/-- The close test on a tap whose accumulators have become `l`, with the late tally at `late`, after `forced` were closed
by force: the complete ones at the front leave, the record unit receives each closed block in order, and the tally
returns to 0 at a close (R134, R135, R136, R143). -/
structure BlocksClose (s t : State) (tap : TapId) (forced l : List Accumulator) (tally : Nat) : Prop where
  left : t.accounts[tap].accumulators = l.dropWhile Accumulator.isComplete
  late : t.accounts[tap].late = if closedBlocks s tap forced l tally = [] then tally else 0
  records : t.records = (s.received (closedBlocks s tap forced l tally)).records
  latches : t.latches = (s.received (closedBlocks s tap forced l tally)).latches

/-! ## Taps in cycles -/

/-- A tap in a collection state with its point area, clip count and CHANNEL_ABSENT mark cleared and `n` samples pending
(R100). -/
def tapCleared (c : Collect) (n : Nat) : FormerTap :=
  ⟨c, Vector.replicate 6 (Vector.replicate 128 0), 0, false, min (2 ^ 32 - 1) n⟩

/-- The samples that a tap leaves unaccounted where its tracker stops: those of the cycle that it collected, none before
its first point, or the gap that it counted (R63, R76, R77, R103). -/
def State.samplesLeft (s : State) (tap : TapId) : Nat :=
  match s.former.taps[tap].collect with
  | .joining gap => gap.getD 0
  | .inactive => 0
  | .collecting =>
    match s.cycleSource (s.tapTracker tap) with
    | none => 0
    | some u =>
      match s.former.trackers[u].resampler with
      | none => 0
      | some m => if m.point = 0 then 0 else m.samples

/-- The close entry of a tap whose tracker stops making cycles (R63, R76, R77, R103, R107): reason CONFIG, the samples
that the tap leaves unaccounted, and the tariff, snapshot and time stamp of the moment. -/
def State.stopEntry (s : State) (tap : TapId) : Entry :=
  let slot := s.tables.taps[tap]
  let v := s.tapTracker tap
  .close
    { tap := tap, tracker := v, block := s.accounts[tap].blockNumber, close := some .config
      unaccounted := min (2 ^ 32 - 1) (s.former.taps[tap].unaccounted + s.samplesLeft tap)
      tariff := s.former.trackers[v].tariff
      snapshot := ⟨slot.entry.cls, slot.entry.hMax, slot.entry.accounting, slot.generation⟩
      stamp := s.former.second.map fun n => ⟨n, s.former.trackers[v].cycleEnds⟩ }

/-- What the stop of its tracker does to a tap (R41, R103, R104): a block in progress is closed by a close entry with
reason CONFIG, registered with the samples that the tap leaves unaccounted, and the block number advances; the tap is
INACTIVE; a staged entry is then applied without a boundary, and leaves the tap JOINING, with no gap counted, where it is
enabled on a tracker that makes cycles. -/
structure TapStopped (s t : State) (tap : TapId) : Prop where
  block : t.accounts[tap].blockNumber =
    s.accounts[tap].blockNumber + (if s.former.taps[tap].collect = .inactive then 0 else 1)
  slot : t.tables.taps[tap] = (match s.tables.taps[tap].staged with
    | none => s.tables.taps[tap]
    | some e => ⟨e, s.tables.taps[tap].generation + 1, none⟩)
  collect : t.former.taps[tap].collect = (match s.tables.taps[tap].staged with
    | none => .inactive
    | some e => if e.enabled = true ∧ t.makesCycles e.tracker = true then .joining none else .inactive)
  pending : s.former.taps[tap].collect ≠ .inactive →
    t.former.taps[tap] = tapCleared t.former.taps[tap].collect 0
  account : s.former.taps[tap].collect ≠ .inactive → t.accounts[tap] =
    { (s.register (s.stopEntry tap)).accounts[tap] with blockNumber := s.accounts[tap].blockNumber + 1 }

/-- What stays of a tap: its slot of the table store, its collection, its accounts, its held spectrum and its count of
stale jobs. -/
structure TapKept (s t : State) (tap : TapId) : Prop where
  slot : t.tables.taps[tap] = s.tables.taps[tap]
  former : t.former.taps[tap] = s.former.taps[tap]
  account : t.accounts[tap] = s.accounts[tap]
  held : t.engine.held[tap] = s.engine.held[tap]
  stale : t.engine.stale[tap] = s.engine.stale[tap]

/-- The tap's staged entry names another tracker or other channels than its entry in force (R40). -/
def State.stagedMoves (s : State) (tap : TapId) : Bool :=
  match s.tables.taps[tap].staged with
  | none => false
  | some e => decide (e.tracker ≠ s.tapTracker tap ∨ e.channels ≠ (s.tapEntry tap).channels)

/-- The application of the tap's staged entry at a cycle end closes the tap's block: it moves the tap, changes its
channels or disables it (R101). -/
def State.stagedCloses (s : State) (tap : TapId) : Bool :=
  s.stagedMoves tap || s.tables.taps[tap].staged.any fun e => !e.enabled
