-- ==== Sys2Proof/Certificates/Slice0/Obligations.lean ====
section
/-! DEFINITION. The statements for the provers, chapter by chapter. Each docstring names the rule that it formalises, or
the log entry of notes/assumptions where a clause is the model's own choice. -/

open Sys2Proof Sys2Proof.Machine

/-! ## The queue of commands -/

/-- A step with command c at the front of the queue is c's meaning on the state with the queue's rest (the model's own
interface, notes/assumptions/2.md). -/
def Obligations.StepRunsTheFrontCommand : Prop :=
  ∀ (c : Instr) (rest : List Instr) (s : State), step (s.setPending (c :: rest)) = exec c (s.setPending rest)

/-- Every command completes in every state, with neither a fault nor a refusal, and leaves the queue of waiting
commands alone (DESIGN CHOICE, notes/assumptions/2.md and 22.md). -/
def Obligations.CommandsKeepTheQueue : Prop :=
  ∀ (c : Instr) (s : State), ∃ t, exec c s = .next t ∧ t.pending = s.pending

/-- What few commands change: the straps, power-on alone (R10, spec/00_scope.md); the reset line's level, power-on and
its own two commands; a tracker's tariff, power-on and a reception end on port A, where cycle ends fall (R97); a tap's K,
power-on and SET CONSTANT (R125); the channel, group and correction tables and the station settings, power-on, the
release of the reset line and their own requests, for a waiting correction window the completion of the job in flight
(R36, R44, R45, R50). A restore state passes from OPEN to CLOSED at RESTORE and CLEAR alone, and power-on alone opens it
(R139). -/
def Obligations.WhatFewCommandsChange : Prop :=
  ∀ (c : Instr) (s t : State), exec c s = .next t → (∀ a f, c ≠ .powerOn a f) →
    t.straps = s.straps ∧
    (c ≠ .pinReset → c ≠ .pinResetRelease → t.resetLine = s.resetLine) ∧
    ((∀ f, c ≠ .receptionEnd .a f) →
      ∀ u : TrackerId, t.former.trackers[u].tariff = s.former.trackers[u].tariff) ∧
    (c ≠ .setConstant → ∀ tap : TapId, t.accounts[tap].constant = s.accounts[tap].constant) ∧
    (∀ tap : TapId, t.accounts[tap].restore = s.accounts[tap].restore ∨
      (s.accounts[tap].restore = .opened ∧ t.accounts[tap].restore = .closed ∧ (c = .restore ∨ c = .clear))) ∧
    (c ≠ .pinResetRelease →
      (c ≠ .writeChannels → t.tables.channels = s.tables.channels) ∧
      (c ≠ .writeGroups → t.tables.groups = s.tables.groups) ∧
      (c ≠ .writeCorrection → c ≠ .jobCompletion → t.tables.corrections = s.tables.corrections) ∧
      (c ≠ .setStation → t.tables.station = s.tables.station))
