-- ==== Sys2Proof/Laws/Delivery.lean ====
section
/-! SUPPORT. What each operation of the intake, the agreement unit and the management unit may change: one frame for
each. The resets, which change almost every block, have no frame here. -/

namespace Sys2Proof.Machine

set_option Elab.async false

open Sys2Proof

variable (s : State)

/-! ## Intake (Machine/Intake.lean) -/

/-- What handing on input samples may change. -/
abbrev sampleBlocks : List Block := .intake :: .choices :: cycleBlocks

theorem State.countClips_frame (x : Vector Bool 48) : SameOutside [.latches, .former] s (s.countClips x) := by
  unfold State.countClips
  dsimp only
  refine SameOutside.trans ?_ (State.mapFormerTaps_frame _ _).wider
  exact .ite (s.setLatches_frame _).wider (.refl _ s)

theorem State.sampleTaps_frame : SameOutside [.former] s s.sampleTaps := s.mapFormerTaps_frame _

theorem State.trackerSample_frame (p v : ChannelValues) (filled start : Bool) (t : TrackerId) :
    SameOutside cycleBlocks s (s.trackerSample p v filled start t) :=
  .ite ((s.examine_frame t start v).andThen (State.resample_frame _ t p v filled)) (.refl _ s)

theorem State.advanceChoice_frame : SameOutside [.choices] s s.advanceChoice :=
  .ite (s.setChoices_frame _) (.refl _ s)

theorem State.handOn_frame (v : ChannelValues) (filled start : Bool) :
    SameOutside sampleBlocks s (s.handOn v filled start) := by
  unfold State.handOn
  dsimp only
  refine SameOutside.trans ?_
    (SameOutside.foldl (fun s' t => s'.trackerSample_frame _ v filled start t) _ _).wider
  exact ((s.setIntake_frame _).andThen (State.sampleTaps_frame _) (n := sampleBlocks)).andThen
    (State.advanceChoice_frame _)

theorem State.fill_frame (g : Nat) : ∀ s : State, SameOutside sampleBlocks s (State.fill g s) := by
  induction g with
  | zero => intro s; exact .refl _ s
  | succ n ih => intro s; exact (s.handOn_frame _ true false).trans (ih _)

theorem State.awaitNext_frame (n : BitVec 16) : SameOutside [.intake] s (s.awaitNext n) := s.setIntake_frame _

theorem State.takeFrame_frame (x : SampleSet) (start : Bool) : SameOutside sampleBlocks s (s.takeFrame x start) :=
  ((s.countClips_frame _).andThen (State.handOn_frame _ _ false start) (n := sampleBlocks)).andThen
    (State.awaitNext_frame _ _)

theorem State.intakeWait_frame : SameOutside [.intake] s s.intakeWait := s.setIntake_frame _

theorem State.streamBreak_frame (c : StreamCause) (n : BitVec 16) :
    SameOutside [.ports, .latches, .trackers, .former] s (s.streamBreak c n) :=
  ((s.handOver_frame _).andThen (State.setLatches_frame _ _) (n := [.ports, .latches, .trackers, .former])).andThen
    (State.breakCycles_frame _)

theorem State.sequenceCheck_frame (x : SampleSet) (g : Nat) : SameOutside sampleBlocks s (s.sequenceCheck x g) := by
  unfold State.sequenceCheck
  refine .ite (s.takeFrame_frame x false) (.ite ?_ (.ite ?_ (.refl _ s)))
  · exact ((s.setLatches_frame _).andThen (State.fill_frame g _) (n := sampleBlocks)).trans (State.takeFrame_frame _ x _)
  · exact (s.streamBreak_frame _ _).andThen (State.takeFrame_frame _ x _)

theorem State.admit_frame (x : SampleSet) : SameOutside sampleBlocks s (s.admitSet x) := by
  unfold State.admitSet
  split
  · exact s.sequenceCheck_frame x _
  all_goals exact s.takeFrame_frame x true

theorem State.intakeSampleSet_frame (x : SampleSet) : SameOutside sampleBlocks s (s.intakeSampleSet x) := by
  unfold State.intakeSampleSet
  split
  · exact .ite (s.admit_frame x) (s.setLatches_frame _).wider
  all_goals exact .refl _ s

theorem State.intakeTimeMark_frame (f : StreamFrame) : SameOutside [.former] s (s.intakeTimeMark f) :=
  .ite (s.markArrival_frame _) (.refl _ s)

theorem State.silenceExpired_frame :
    SameOutside [.intake, .ports, .latches, .trackers, .former] s s.silenceExpired :=
  (s.streamBreak_frame _ _).andThen (State.intakeWait_frame _)

/-! ## Agreement unit (Machine/Agreement.lean) -/

/-- What the agreement unit may change outside the tables and the accounts. -/
abbrev agreementBlocks : List Block := [.agreement, .ports, .latches, .intake, .trackers, .former]

theorem State.agreementNotice_frame (o : AgreementOutcome) (p : ProfileCode) (m : BitVec 8) :
    SameOutside [.ports, .latches] s (s.agreementNotice o p m) := s.handOver_frame _

theorem State.offerAgain_frame (a : Bool) : SameOutside [.agreement, .ports] s (s.offerAgain a) :=
  (s.setAgreement_frame _).andThen (State.placeOffer_frame _ _)

theorem State.enterListen_frame : SameOutside [.agreement, .ports] s s.enterListen :=
  (s.setAgreement_frame _).andThen (State.offerAgain_frame _ _)

theorem State.enterAcknowledge_frame : SameOutside [.agreement, .ports] s s.enterAcknowledge :=
  (s.setAgreement_frame _).andThen (State.offerAgain_frame _ _)

theorem State.stopOffering_frame : SameOutside [.agreement, .ports] s s.stopOffering :=
  (s.setAgreement_frame _).andThen (State.withdrawOffer_frame _)

theorem State.enterPause_frame : SameOutside [.agreement, .ports] s s.enterPause :=
  s.stopOffering_frame.andThen (State.setAgreement_frame _ _)

theorem State.enterNoCommon_frame : SameOutside [.agreement, .ports] s s.enterNoCommon :=
  s.stopOffering_frame.andThen (State.setAgreement_frame _ _)

theorem State.enterAgreed_frame (p : ProfileCode) (n : Option (AgreementOutcome × BitVec 8)) :
    SameOutside agreementBlocks s (s.enterAgreed p n) := by
  unfold State.enterAgreed
  dsimp only
  have h := (s.stopOffering_frame.andThen (State.setAgreement_frame _
    { s.stopOffering.agreement with state := .agreed p, profile := p }) (n := agreementBlocks)).andThen
    (State.intakeWait_frame _) (n := agreementBlocks)
  cases n with
  | none => exact .ite (h.andThen (State.changeRate_frame _)) h
  | some x =>
    have h2 := h.andThen (State.agreementNotice_frame _ x.1 p x.2) (n := agreementBlocks)
    exact .ite (h2.andThen (State.changeRate_frame _)) h2

theorem State.leaveAgreed_frame : SameOutside [.latches, .trackers, .former, .intake] s s.leaveAgreed :=
  ((s.setLatches_frame _).andThen (State.breakCycles_frame _) (n := [.latches, .trackers, .former, .intake])).andThen
    (State.intakeWait_frame _)

theorem State.matchOffer_frame (m : BitVec 8) : SameOutside [.agreement, .ports] s (s.matchOffer m) := by
  unfold State.matchOffer
  dsimp only
  refine .ite ?_ ?_
  · exact (s.setAgreement_frame _).andThen (State.enterAcknowledge_frame _)
  · exact (s.setAgreement_frame _).wider

theorem State.resolve_frame : SameOutside agreementBlocks s s.resolve := by
  unfold State.resolve
  dsimp only
  split
  · exact s.enterNoCommon_frame.andThen (State.agreementNotice_frame _ _ _ _)
  · exact s.enterAgreed_frame _ _

theorem State.acknowledgeOffer_frame (m : BitVec 8) (a : Bool) :
    SameOutside agreementBlocks s (s.acknowledgeOffer m a) := by
  unfold State.acknowledgeOffer
  refine .ite (.ite ?_ (.refl _ s)) ((s.agreementNotice_frame _ _ _).andThen (State.enterPause_frame _))
  dsimp only
  exact .ite ((s.setAgreement_frame _).andThen (State.resolve_frame _)) (s.setAgreement_frame _).wider

theorem State.renegotiate_frame (p : ProfileCode) (m : BitVec 8) :
    SameOutside agreementBlocks s (s.renegotiate p m) :=
  (((s.agreementNotice_frame _ _ _).andThen (State.leaveAgreed_frame _) (n := agreementBlocks)).andThen
    (State.enterListen_frame _) (n := agreementBlocks)).andThen (State.matchOffer_frame _ m)

theorem State.takeOffer_frame (m : BitVec 8) (a : Bool) : SameOutside agreementBlocks s (s.takeOffer m a) := by
  unfold State.takeOffer
  split
  · exact (s.matchOffer_frame m).wider
  · exact s.acknowledgeOffer_frame m a
  · exact .refl _ s
  · exact .ite (.refl _ s) (s.enterListen_frame.andThen (State.matchOffer_frame _ m))
  · split
    · exact .refl _ s
    · exact .ite (.refl _ s) (s.renegotiate_frame _ m)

————

### [DIRECTIONS]
Go through the listing above and copy each line that contains "ChannelValues".

### [TASK SOLUTION]
theorem State.trackerSample_frame (p v : ChannelValues) (filled start : Bool) (t : TrackerId) :
theorem State.handOn_frame (v : ChannelValues) (filled start : Bool) :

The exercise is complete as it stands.